## WHAT TO PRODUCE
Would you restate the entries below exactly, keeping every line?

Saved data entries
• • •
-- ==== Sys2Proof/Tests/Slice0.lean ====
section
/-! SUPPORT. Tests: the smoke test of WellFormed, one word of the spec's encoding tables per constructor, small steps whose
results are the test vectors of spec/95_test_vectors.md, and for every obligation with hypotheses a witness that meets them. -/

namespace Sys2Proof.Tests

open Sys2Proof Sys2Proof.Machine

/-! ### WellFormed refuses ill-formed items -/

theorem test_wf_crc16_too_long : (Instr.crc16 (List.replicate 65536 0#8)).wf = false := by
  simp only [Instr.wf, fitsLength16, List.length_replicate]; rfl
theorem test_wf_build_too_long : (Instr.build (List.replicate 65536 0#8)).wf = false := by
  simp only [Instr.wf, fitsLength16, List.length_replicate]; rfl
theorem test_wf_unpack_too_long : (Instr.unpack (List.replicate 65536 0#8)).wf = false := by
  simp only [Instr.wf, fitsLength16, List.length_replicate]; rfl
theorem test_wf_store_too_long : (Instr.store (List.replicate 65536 0#8)).wf = false := by
  simp only [Instr.wf, fitsLength16, List.length_replicate]; rfl
theorem test_wf_frameShort_too_long : (Instr.frameShort (List.replicate 256 0#8) 0#16).wf = false := by
  simp only [Instr.wf, List.length_replicate]; rfl
theorem test_wf_frameExt_too_short : (Instr.frameExt (List.replicate 255 0#8) 0#16).wf = false := by
  simp only [Instr.wf, List.length_replicate]; rfl
theorem test_wf_frameExt_too_long : (Instr.frameExt (List.replicate 65536 0#8) 0#16).wf = false := by
  simp only [Instr.wf, List.length_replicate]; rfl

/-! ### Decoding: the words of R100, R101, R103, R91 and R92 -/

theorem test_decode_reserved0 : decodeItem [0x00#8] = .item .reserved0 [] := by decide
theorem test_decode_txw : decodeItem [0x01#8, 0x5A#8, 0xFF#8] = .item (.txw 0x5A#8) [0xFF#8] := by decide
theorem test_decode_rxr : decodeItem [0x02#8] = .item .rxr [] := by decide
theorem test_decode_rxocc : decodeItem [0x03#8] = .item .rxocc [] := by decide
theorem test_decode_rxavl : decodeItem [0x04#8] = .item .rxavl [] := by decide
theorem test_decode_txocc : decodeItem [0x05#8] = .item .txocc [] := by decide
theorem test_decode_txavl : decodeItem [0x06#8] = .item .txavl [] := by decide
theorem test_decode_crc16 : decodeItem [0x07#8, 0x00#8, 0x01#8, 0x80#8] = .item (.crc16 [0x80#8]) [] := by decide
theorem test_decode_build : decodeItem [0x08#8, 0x00#8, 0x00#8, 0x11#8] = .item (.build []) [0x11#8] := by decide
theorem test_decode_unpack :
    decodeItem [0x09#8, 0x00#8, 0x02#8, 0x03#8, 0x04#8] = .item (.unpack [0x03#8, 0x04#8]) [] := by decide
theorem test_decode_store : decodeItem [0x0A#8, 0x00#8, 0x01#8, 0xAA#8] = .item (.store [0xAA#8]) [] := by decide
theorem test_decode_recv : decodeItem [0x0B#8] = .item .recv [] := by decide
theorem test_decode_reservedC : decodeItem [0x0C#8] = .item .reservedC [] := by decide
theorem test_decode_reservedD : decodeItem [0x0D#8] = .item .reservedD [] := by decide
theorem test_decode_reservedE : decodeItem [0x0E#8] = .item .reservedE [] := by decide
theorem test_decode_reservedF : decodeItem [0x0F#8] = .item .reservedF [] := by decide
theorem test_decode_rxpush : decodeItem [0x10#8, 0x22#8] = .item (.rxpush 0x22#8) [] := by decide
theorem test_decode_txpop : decodeItem [0x11#8] = .item .txpop [] := by decide
theorem test_decode_tick : decodeItem [0x12#8] = .item .tick [] := by decide
theorem test_decode_abort0 : decodeItem [0x20#8] = .item .abort0 [] := by decide
theorem test_decode_abort1 : decodeItem [0x21#8] = .item .abort1 [] := by decide
theorem test_decode_rst : decodeItem [0x22#8] = .item .rst [] := by decide

/-- R91, with the frame of D3.2. -/
theorem test_decode_frameShort :
    decodeFrame [0x02#8, 0x01#8, 0x04#8, 0x40#8, 0x84#8, 0x03#8] = some (.frameShort [0x04#8] 0x4084#16) := by decide
/-- R92, with a payload of 256 bytes. -/
theorem test_decode_frameExt :
    decodeFrame ([0x03#8, 0x01#8, 0x00#8] ++ List.replicate 256 0x11#8 ++ [0x12#8, 0x34#8, 0x03#8]) =
      some (.frameExt (List.replicate 256 0x11#8) 0x1234#16) := by decide +kernel

/-- D8.3: bytes that open no item. -/
theorem test_decode_bad_bytes :
    decodeItem [0x13#8] = .bad (.notATraceItem 0x13#8) ∧ decodeItem [0x23#8] = .bad (.notATraceItem 0x23#8) ∧
      decodeItem [0x30#8] = .bad (.notATraceItem 0x30#8) := by decide
/-- An item cut short (R103). -/
theorem test_decode_truncated :
    decodeItem [0x01#8] = .bad (.truncatedItem 0x01#8) ∧
      decodeItem [0x07#8, 0x00#8, 0x02#8, 0x31#8] = .bad (.truncatedItem 0x07#8) := by decide
/-- A frame without its EndMarker is none (R94). -/
theorem test_decode_frame_without_end :
    decodeFrame [0x02#8, 0x01#8, 0x04#8, 0x40#8, 0x84#8, 0x04#8] = none := by decide

/-- The rows of the opcode table, as words of 8 bits. The wire rows share their byte with RXR and RXOCC. -/
theorem test_table_words :
    [0x01, 0x02, 0x03, 0x04, 0x05, 0x06, 0x07, 0x08, 0x09, 0x0A, 0x0B].map (decodeTableWord 8) =
      [some (.txw 0#8), some .rxr, some .rxocc, some .rxavl, some .txocc, some .txavl, some (.crc16 []),
        some (.build []), some (.unpack []), some (.store []), some .recv] ∧
    [0x10, 0x11, 0x12, 0x20, 0x21, 0x22, 0x00, 0x0C, 0x0D, 0x0E, 0x0F].map (decodeTableWord 8) =
      [some (.rxpush 0#8), some .txpop, some .tick, some .abort0, some .abort1, some .rst, some .reserved0,
        some .reservedC, some .reservedD, some .reservedE, some .reservedF] := by decide

/-! ### One step each, with the results of spec/95_test_vectors.md -/

/-- A property of the next state; false where there is none. -/
def onNext (o : Result State) (p : State → Bool) : Bool :=
  match o with
  | .next t => p t
  | .fault _ => false
  | .refused _ => false

/-- The result an item answers last. -/
def answers (o : Result State) (r : Response) : Bool := onNext o fun t => t.rsp.getLast? == some r

/-- Rings of four slots (group D1). -/
def small : State := { State.reset with cfg := { rxN := 3, txN := 3 } }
• • •
## EXPECTED ANSWER
-- ==== Sys2Proof/Tests/Slice0.lean ====
section
/-! SUPPORT. Tests: the smoke test of WellFormed, one word of the spec's encoding tables per constructor, small steps whose
results are the test vectors of spec/95_test_vectors.md, and for every obligation with hypotheses a witness that meets them. -/

namespace Sys2Proof.Tests

open Sys2Proof Sys2Proof.Machine

/-! ### WellFormed refuses ill-formed items -/

theorem test_wf_crc16_too_long : (Instr.crc16 (List.replicate 65536 0#8)).wf = false := by
  simp only [Instr.wf, fitsLength16, List.length_replicate]; rfl
theorem test_wf_build_too_long : (Instr.build (List.replicate 65536 0#8)).wf = false := by
  simp only [Instr.wf, fitsLength16, List.length_replicate]; rfl
theorem test_wf_unpack_too_long : (Instr.unpack (List.replicate 65536 0#8)).wf = false := by
  simp only [Instr.wf, fitsLength16, List.length_replicate]; rfl
theorem test_wf_store_too_long : (Instr.store (List.replicate 65536 0#8)).wf = false := by
  simp only [Instr.wf, fitsLength16, List.length_replicate]; rfl
theorem test_wf_frameShort_too_long : (Instr.frameShort (List.replicate 256 0#8) 0#16).wf = false := by
  simp only [Instr.wf, List.length_replicate]; rfl
theorem test_wf_frameExt_too_short : (Instr.frameExt (List.replicate 255 0#8) 0#16).wf = false := by
  simp only [Instr.wf, List.length_replicate]; rfl
theorem test_wf_frameExt_too_long : (Instr.frameExt (List.replicate 65536 0#8) 0#16).wf = false := by
  simp only [Instr.wf, List.length_replicate]; rfl

/-! ### Decoding: the words of R100, R101, R103, R91 and R92 -/

theorem test_decode_reserved0 : decodeItem [0x00#8] = .item .reserved0 [] := by decide
theorem test_decode_txw : decodeItem [0x01#8, 0x5A#8, 0xFF#8] = .item (.txw 0x5A#8) [0xFF#8] := by decide
theorem test_decode_rxr : decodeItem [0x02#8] = .item .rxr [] := by decide
theorem test_decode_rxocc : decodeItem [0x03#8] = .item .rxocc [] := by decide
theorem test_decode_rxavl : decodeItem [0x04#8] = .item .rxavl [] := by decide
theorem test_decode_txocc : decodeItem [0x05#8] = .item .txocc [] := by decide
theorem test_decode_txavl : decodeItem [0x06#8] = .item .txavl [] := by decide
theorem test_decode_crc16 : decodeItem [0x07#8, 0x00#8, 0x01#8, 0x80#8] = .item (.crc16 [0x80#8]) [] := by decide
theorem test_decode_build : decodeItem [0x08#8, 0x00#8, 0x00#8, 0x11#8] = .item (.build []) [0x11#8] := by decide
theorem test_decode_unpack :
    decodeItem [0x09#8, 0x00#8, 0x02#8, 0x03#8, 0x04#8] = .item (.unpack [0x03#8, 0x04#8]) [] := by decide
theorem test_decode_store : decodeItem [0x0A#8, 0x00#8, 0x01#8, 0xAA#8] = .item (.store [0xAA#8]) [] := by decide
theorem test_decode_recv : decodeItem [0x0B#8] = .item .recv [] := by decide
theorem test_decode_reservedC : decodeItem [0x0C#8] = .item .reservedC [] := by decide
theorem test_decode_reservedD : decodeItem [0x0D#8] = .item .reservedD [] := by decide
theorem test_decode_reservedE : decodeItem [0x0E#8] = .item .reservedE [] := by decide
theorem test_decode_reservedF : decodeItem [0x0F#8] = .item .reservedF [] := by decide
theorem test_decode_rxpush : decodeItem [0x10#8, 0x22#8] = .item (.rxpush 0x22#8) [] := by decide
theorem test_decode_txpop : decodeItem [0x11#8] = .item .txpop [] := by decide
theorem test_decode_tick : decodeItem [0x12#8] = .item .tick [] := by decide
theorem test_decode_abort0 : decodeItem [0x20#8] = .item .abort0 [] := by decide
theorem test_decode_abort1 : decodeItem [0x21#8] = .item .abort1 [] := by decide
theorem test_decode_rst : decodeItem [0x22#8] = .item .rst [] := by decide

/-- R91, with the frame of D3.2. -/
theorem test_decode_frameShort :
    decodeFrame [0x02#8, 0x01#8, 0x04#8, 0x40#8, 0x84#8, 0x03#8] = some (.frameShort [0x04#8] 0x4084#16) := by decide
/-- R92, with a payload of 256 bytes. -/
theorem test_decode_frameExt :
    decodeFrame ([0x03#8, 0x01#8, 0x00#8] ++ List.replicate 256 0x11#8 ++ [0x12#8, 0x34#8, 0x03#8]) =
      some (.frameExt (List.replicate 256 0x11#8) 0x1234#16) := by decide +kernel

/-- D8.3: bytes that open no item. -/
theorem test_decode_bad_bytes :
    decodeItem [0x13#8] = .bad (.notATraceItem 0x13#8) ∧ decodeItem [0x23#8] = .bad (.notATraceItem 0x23#8) ∧
      decodeItem [0x30#8] = .bad (.notATraceItem 0x30#8) := by decide
/-- An item cut short (R103). -/
theorem test_decode_truncated :
    decodeItem [0x01#8] = .bad (.truncatedItem 0x01#8) ∧
      decodeItem [0x07#8, 0x00#8, 0x02#8, 0x31#8] = .bad (.truncatedItem 0x07#8) := by decide
/-- A frame without its EndMarker is none (R94). -/
theorem test_decode_frame_without_end :
    decodeFrame [0x02#8, 0x01#8, 0x04#8, 0x40#8, 0x84#8, 0x04#8] = none := by decide

/-- The rows of the opcode table, as words of 8 bits. The wire rows share their byte with RXR and RXOCC. -/
theorem test_table_words :
    [0x01, 0x02, 0x03, 0x04, 0x05, 0x06, 0x07, 0x08, 0x09, 0x0A, 0x0B].map (decodeTableWord 8) =
      [some (.txw 0#8), some .rxr, some .rxocc, some .rxavl, some .txocc, some .txavl, some (.crc16 []),
        some (.build []), some (.unpack []), some (.store []), some .recv] ∧
    [0x10, 0x11, 0x12, 0x20, 0x21, 0x22, 0x00, 0x0C, 0x0D, 0x0E, 0x0F].map (decodeTableWord 8) =
      [some (.rxpush 0#8), some .txpop, some .tick, some .abort0, some .abort1, some .rst, some .reserved0,
        some .reservedC, some .reservedD, some .reservedE, some .reservedF] := by decide

/-! ### One step each, with the results of spec/95_test_vectors.md -/

/-- A property of the next state; false where there is none. -/
def onNext (o : Result State) (p : State → Bool) : Bool :=
  match o with
  | .next t => p t
  | .fault _ => false
  | .refused _ => false

/-- The result an item answers last. -/
def answers (o : Result State) (r : Response) : Bool := onNext o fun t => t.rsp.getLast? == some r

/-- Rings of four slots (group D1). -/
def small : State := { State.reset with cfg := { rxN := 3, txN := 3 } }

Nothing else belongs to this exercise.